EXERCISE DESCRIPTION —
Each line that includes "writes" must be copied from the records.

DATA SHOWN —

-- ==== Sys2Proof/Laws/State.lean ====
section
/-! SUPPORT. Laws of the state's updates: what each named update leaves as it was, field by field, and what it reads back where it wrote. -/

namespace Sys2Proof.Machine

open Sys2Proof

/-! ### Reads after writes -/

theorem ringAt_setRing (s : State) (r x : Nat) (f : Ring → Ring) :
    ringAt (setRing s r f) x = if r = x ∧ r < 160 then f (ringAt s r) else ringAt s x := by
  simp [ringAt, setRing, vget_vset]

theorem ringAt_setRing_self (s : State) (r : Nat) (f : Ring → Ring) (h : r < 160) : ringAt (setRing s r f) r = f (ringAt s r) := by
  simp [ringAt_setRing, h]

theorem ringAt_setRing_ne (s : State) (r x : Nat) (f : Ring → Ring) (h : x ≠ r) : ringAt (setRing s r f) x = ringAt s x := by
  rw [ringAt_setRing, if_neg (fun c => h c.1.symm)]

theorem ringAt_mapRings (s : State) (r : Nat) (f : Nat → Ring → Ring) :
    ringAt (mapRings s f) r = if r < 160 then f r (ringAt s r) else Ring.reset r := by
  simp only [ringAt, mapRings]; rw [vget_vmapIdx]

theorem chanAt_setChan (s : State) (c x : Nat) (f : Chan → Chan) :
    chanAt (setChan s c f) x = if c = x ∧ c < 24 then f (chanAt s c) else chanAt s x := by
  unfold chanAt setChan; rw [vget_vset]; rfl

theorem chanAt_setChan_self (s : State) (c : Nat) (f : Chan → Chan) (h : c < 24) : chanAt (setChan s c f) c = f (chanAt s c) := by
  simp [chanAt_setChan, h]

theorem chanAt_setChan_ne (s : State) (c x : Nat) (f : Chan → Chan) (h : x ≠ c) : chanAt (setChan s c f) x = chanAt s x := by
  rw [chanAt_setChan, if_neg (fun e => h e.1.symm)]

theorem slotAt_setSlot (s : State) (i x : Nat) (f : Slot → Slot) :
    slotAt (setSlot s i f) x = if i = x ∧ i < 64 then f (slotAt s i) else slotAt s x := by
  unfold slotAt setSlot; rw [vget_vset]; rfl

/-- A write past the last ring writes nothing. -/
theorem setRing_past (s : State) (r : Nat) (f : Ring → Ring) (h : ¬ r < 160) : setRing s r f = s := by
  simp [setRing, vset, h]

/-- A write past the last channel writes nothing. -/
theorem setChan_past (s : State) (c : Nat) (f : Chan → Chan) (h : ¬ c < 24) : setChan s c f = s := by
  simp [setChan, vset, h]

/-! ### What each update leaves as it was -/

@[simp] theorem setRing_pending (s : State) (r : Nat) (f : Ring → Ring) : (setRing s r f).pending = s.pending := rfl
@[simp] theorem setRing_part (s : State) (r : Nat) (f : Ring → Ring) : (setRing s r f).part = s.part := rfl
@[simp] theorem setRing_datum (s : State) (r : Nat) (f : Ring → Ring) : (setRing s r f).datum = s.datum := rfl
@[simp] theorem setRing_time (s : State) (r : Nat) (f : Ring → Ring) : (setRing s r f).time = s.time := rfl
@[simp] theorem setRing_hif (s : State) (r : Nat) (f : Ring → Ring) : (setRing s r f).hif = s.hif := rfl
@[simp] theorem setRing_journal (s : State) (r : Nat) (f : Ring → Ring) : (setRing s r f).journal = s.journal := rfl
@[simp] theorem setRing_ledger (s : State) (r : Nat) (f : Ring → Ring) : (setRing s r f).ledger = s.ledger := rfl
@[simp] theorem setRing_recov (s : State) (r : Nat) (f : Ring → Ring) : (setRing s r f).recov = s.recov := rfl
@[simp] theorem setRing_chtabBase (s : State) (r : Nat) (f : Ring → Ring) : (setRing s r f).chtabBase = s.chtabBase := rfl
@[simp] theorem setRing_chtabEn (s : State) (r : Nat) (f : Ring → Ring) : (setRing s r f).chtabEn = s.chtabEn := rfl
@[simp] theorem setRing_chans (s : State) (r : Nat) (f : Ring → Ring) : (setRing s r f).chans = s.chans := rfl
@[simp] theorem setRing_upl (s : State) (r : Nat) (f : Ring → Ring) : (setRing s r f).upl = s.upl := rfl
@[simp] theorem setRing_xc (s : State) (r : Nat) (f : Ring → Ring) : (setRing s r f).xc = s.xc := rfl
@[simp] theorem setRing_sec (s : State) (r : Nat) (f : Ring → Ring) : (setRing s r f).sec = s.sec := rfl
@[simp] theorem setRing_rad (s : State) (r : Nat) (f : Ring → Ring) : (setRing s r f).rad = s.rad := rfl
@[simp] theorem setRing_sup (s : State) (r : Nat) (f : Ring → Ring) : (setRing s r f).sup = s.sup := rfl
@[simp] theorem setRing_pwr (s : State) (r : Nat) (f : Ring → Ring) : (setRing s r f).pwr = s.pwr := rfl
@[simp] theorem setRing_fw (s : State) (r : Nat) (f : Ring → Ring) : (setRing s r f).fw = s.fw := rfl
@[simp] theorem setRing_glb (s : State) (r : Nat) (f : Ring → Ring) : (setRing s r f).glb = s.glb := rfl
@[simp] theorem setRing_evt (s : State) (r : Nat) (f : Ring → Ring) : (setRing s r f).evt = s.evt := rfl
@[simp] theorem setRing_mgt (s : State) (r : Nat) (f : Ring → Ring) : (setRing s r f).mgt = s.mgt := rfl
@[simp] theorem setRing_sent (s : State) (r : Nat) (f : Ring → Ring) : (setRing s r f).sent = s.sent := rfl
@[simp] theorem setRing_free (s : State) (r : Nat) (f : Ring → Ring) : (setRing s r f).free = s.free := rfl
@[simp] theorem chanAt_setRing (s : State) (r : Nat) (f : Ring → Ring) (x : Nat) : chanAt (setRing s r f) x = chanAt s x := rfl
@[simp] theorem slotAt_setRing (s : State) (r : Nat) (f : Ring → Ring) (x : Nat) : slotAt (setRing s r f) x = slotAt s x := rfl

* * *

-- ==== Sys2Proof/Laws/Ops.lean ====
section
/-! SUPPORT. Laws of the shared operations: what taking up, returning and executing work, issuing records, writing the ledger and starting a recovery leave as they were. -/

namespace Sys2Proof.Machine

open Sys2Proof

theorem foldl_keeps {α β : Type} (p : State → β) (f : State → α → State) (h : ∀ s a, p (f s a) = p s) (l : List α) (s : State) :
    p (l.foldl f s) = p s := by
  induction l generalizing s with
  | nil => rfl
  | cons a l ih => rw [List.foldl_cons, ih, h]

SOLUTION FOR THIS TASK —
/-! ### Reads after writes -/
/-- A write past the last ring writes nothing. -/
/-- A write past the last channel writes nothing. -/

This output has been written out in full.